Php.ini error reporting settings

PHP has a list of different error reporting settings within the php.ini file itself. For example if you just want to display warnings only you can change the error_reporting to the following.

error_reporting = E_WARNING

The following table was created from the settings found in a standard php.ini file. The following table shows the available options.

List of available options taken from php.ini
E_ALL All errors and warnings
E_ERROR fatal run-time errors
E_WARNING run-time warnings (non-fatal errors)
E_PARSE compile-time parse errors
E_DEPRECATED notices for the use of functions that will be retired in a future version
E_NOTICE run-time notices (these are warnings which often result from a bug in your code, but it's possible that it was intentional (e.g., using an uninitialized variable and relying on the fact it's automatically initialized to an empty string)
E_CORE_ERROR fatal errors that occur during PHP's initial startup
E_CORE_WARNING warnings (non-fatal errors) that occur during PHP's initial startup
E_COMPILE_ERROR fatal compile-time errors
E_COMPILE_WARNING compile-time warnings (non-fatal errors)
E_USER_ERROR user-generated error message
E_USER_WARNING user-generated warning message
E_USER_NOTICE user-generated notice message

Turning Error logging on

By default errors are set to error_log is set to /dev/null which means, it won't have error logging on. When errors are turned on will be stored in the directory the error occurs in. For example, if you have a PHP file called index.php in a subdirectory like public_html/wordpress, if you have any PHP errors in the index.php file of that location, the error log will be stored in that folder. You can specify in the php.ini what file to store all errors in.
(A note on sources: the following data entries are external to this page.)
-- ==== Sys2Proof/Machine/Verify.lean ====
section
/-! DEFINITION. The verification engine: anchoring, ember checks, rereads, clinkers and their responses, pre-flip checks,
scrub, known-answer tests and revocation (R104-R133). -/

namespace Sys2Proof.Machine

/-- A clinker's response where its ember has no governing descriptor. -/
def respOf (s : State) (id : EmberId) : Nat :=
  match governing s.ch[id.ch] id.vem with
  | some i => rgnClinker s.ch[id.ch].cfg.desc[i]
  | none => 3

/-- The ember's bank serves it now (R150). -/
def isServing (s : State) (id : EmberId) : Bool :=
  match governing s.ch[id.ch] id.vem with
  | some i => (emberAt s.ch[id.ch] id.ch i (rgnRd s.ch[id.ch].cfg.desc[i] = 3) (4096 * id.vem)).any (sameEmber id)
  | none => false

/-- The golden bank of a binding is present and not failed, rejected or revoked (R126, R132). -/
def goldUsable (s : State) (b : Binding) : Bool :=
  bindGold s b && (match (bankRt s b.bind .g).st with | .failed | .rejected | .revoked => false | _ => true)

/-- Squash the channel's billets in flight; its open slots close as ABANDONED (R126 HOLD_REBOOT). A committed write and a requested
tally extension are committed results and stay (R24, R39, R91).
Log entry 19 (DESIGN CHOICE, DEDUCED). -/
def squashChannel (s : State) (c : Ch) : State :=
  let s := s.ch[c].slots.foldl (fun s x => abandonSlot s c x) s
  squash s (unitsWhere s (fun u => u.owner = .ch c && (match u.work with | .write _ | .tally _ _ => false | _ => true)))

/-- The clinker hold of a channel is set and its line goes low (R126). -/
def setClkHold (s : State) (c : Ch) : State :=
  regate { s with ve := { s.ve with clkHold := setBit s.ve.clkHold c.val } }

/-- The strict descriptor that governs a page becomes FAILED. -/
def strictFailAt (s : State) (c : Ch) (vem : Nat) : State :=
  match governing s.ch[c] vem with
  | some i => if rgnStrict s.ch[c].cfg.desc[i] then setStrict s c i (fun r => { r with st := .failed }) else s
  | none => s

/-- HOLD_REBOOT without a usable golden bank: the hold stays, the strict descriptor concerned is FAILED and the others
PENDING (Table 4.9, R127). -/
def holdNoWay (s : State) (id : EmberId) : State :=
  let s := setClkHold s id.ch
  let s := squashChannel s id.ch
  let s := strictPend s id.ch (fun _ => true)
  strictFailAt s id.ch id.vem

/-- HOLD_REBOOT (Table 4.9): hold, squash, and where a golden bank is usable select it, purge the failed bank's embers,
return every strict descriptor to PENDING and clear the hold.
Log entry 17 (DEDUCED, DESIGN CHOICE). -/
def holdReboot (s : State) (id : EmberId) (b : Binding) : State :=
  match bsetAt s.ch[id.ch] (4096 * id.vem) with
  | some i =>
    if goldUsable s b then
      let s := setClkHold s id.ch
      let s := squashChannel s id.ch
      let s := selectGolden s id.ch i
      let s := freeFrames s (fun x => x.id.ch = id.ch && x.id.bank = id.bank && bsetAt s.ch[id.ch] (4096 * x.id.vem) = some i)
      let s := strictPend s id.ch (fun _ => true)
      let s := modCh s id.ch (fun k => { k with goldReboot := true })
      { s with ve := { s.ve with clkHold := clrBit s.ve.clkHold id.ch.val } }
    else holdNoWay s id
  | none => holdNoWay s id

/-- After a change of the descriptors' banks the cache holds embers of serving banks only: frames whose bank serves no more are FREE,
pins follow, and a fill still reading one is discarded when it completes (R114, R146, R150, R165). -/
def dropUnserved (s : State) (c : Ch) : State :=
  repin (freeFrames s (fun x => x.st ≠ .filling && x.id.ch = c && !isServing s x.id)) c

/-- SUBSTITUTE (Table 4.9): the governing descriptor is served from golden, and its embers of the other bank leave the cache; a fill
still reading one is discarded when it completes (R150, R165). Where golden is failed, as HOLD_REBOOT without a golden
bank. -/
def substitute (s : State) (id : EmberId) (b : Binding) : State :=
  match governing s.ch[id.ch] id.vem with
  | some i =>
    if goldUsable s b then
      let s := modCh s id.ch (fun k => { k with subst := setBit k.subst i.val })
      strictPend (dropUnserved s id.ch) id.ch (fun j => j = i)
    else holdNoWay s id
  | none => s

/-- LOG (Table 4.9): the ember enters the clinker list, once, if it has room; a strict ember that stands in the list has its verdict
(R119, R128). -/
def listClinker (s : State) (id : EmberId) : State :=
  let s := if emberListed s id then s
    else if s.ve.clist.length < 256 then
      { s with ve := { s.ve with clist := s.ve.clist ++ [clistEnt id.bind id.bank (objOf s id)] } }
    else { s with ve := { s.ve with clistFull := true } }
  match governing s.ch[id.ch] id.vem with
  | some i =>
    let r := s.ch[id.ch].strict[i]
    if r.st ≠ .none ∧ emberListed s id ∧ !r.done.contains id.vem then
      setStrict s id.ch i (fun r => { r with done := id.vem :: r.done }) else s
  | none => s

/-- Take the governing descriptor's clinker response for an ember of a serving bank (R126, R127). -/
def clinkerResponse (s : State) (id : EmberId) : State :=
  match bindingOf s id.bind with
  | none => s
  | some b =>
    let s' := match respOf s id with
      | 0 => if id.bank = .g ∨ s.ch[id.ch].goldReboot then holdNoWay s id else holdReboot s id b
      | 1 => if id.bank = .g ∨ s.ch[id.ch].goldReboot then holdNoWay s id else substitute s id b
      | 2 => listClinker s id
      | _ => s
    settle s' id.ch

/-- An ember fails (R126): counted, logged, every fill or check of it squashed, and the response taken. Found by scrub, it takes
the response of an active bank; in an inactive bank and in a golden bank the bank becomes FAILED (R132). -/
def clinker (s : State) (id : EmberId) (reason : Nat) (scrub : Bool) : State :=
  let bi := match bindingOf s id.bind with | some b => bankInfo s b id.bank | none => 0
  let serving := isServing s id || (scrub && bi = 0)
  let shown := if serving then respOf s id else 3
  let s := veInt (modCh s id.ch (fun k => { k with statClk := satAdd 255 k.statClk 1 })) 0
  let s := match slotOf s id with
    | some x => closeSlot s id.ch x 0x01 shown reason
    | none => veRecord s id.ch.val 0x01 id.bind (infoOf bi shown reason) (objCode (objOf s id)) 0 true
  let s := squash s (unitsWhere s (fun u => match workEmber u.work with | some x => sameEmber x id | none => false))
  let s := match frameOf s id with | some (f, _) => freeFrame s f | none => s
  let s := if scrub ∧ bi ≠ 0 then setBank s id.bind id.bank (fun r => { r with st := .failed }) else s
  if serving then clinkerResponse s id else settle s id.ch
Important!You can place the following code in the .htaccess to make the local php.ini work for the current directory where the .htaccess resides and all subdirectories beyond.

<IfModule mod_suphp.c>
suPHP_ConfigPath /home/USERNAME/public_html
</IfModule>
The IfModule makes Apache load the directive only if suPHP is used, so the site doesn't break if switched to another PHP handler such as DSO.
  1. Login into your cPanel.
  2. Go to the File Manager. Select the public_html directory and click Go.
  3. You can set the following line of code to On to log errors or off to turn error logging off.
    log_errors = On
    
  4. Next you can save errors from any page in your files to a specific location the error_log for all your to a specific path on the server or leave the log.

    This will place the error_log in the directory the error occurs in

    ; Log errors to specified file.
    error_log = error_log
    

    This will place all errors in the error log inside the public_html

    ; Log errors to specified file.
    error_log = /home/userna5/public_html/error_log
    

    Now your errors will all be stored in the error_log in the public_html.

    Also read:

    How to Backup My Website in cPanel
    Step by Step Approach to Password Protect a Directory in cPanel
    The htaccess file and its uses

        
    Maintain your log files


    Now that you have enabled error logging, be sure to maintain your log files. This will require removong the logs periodically. You may do so by just removing the file from within the File Manager or through any other method that you prefer to manage your files. A large log file can sometimes cause issues by possibly filling your disk space or if on shared hosting with unlimited disk space, begin to impact other customers on the server. This can create issues with your web hosting povider and a limitation could possibly be placed on your account.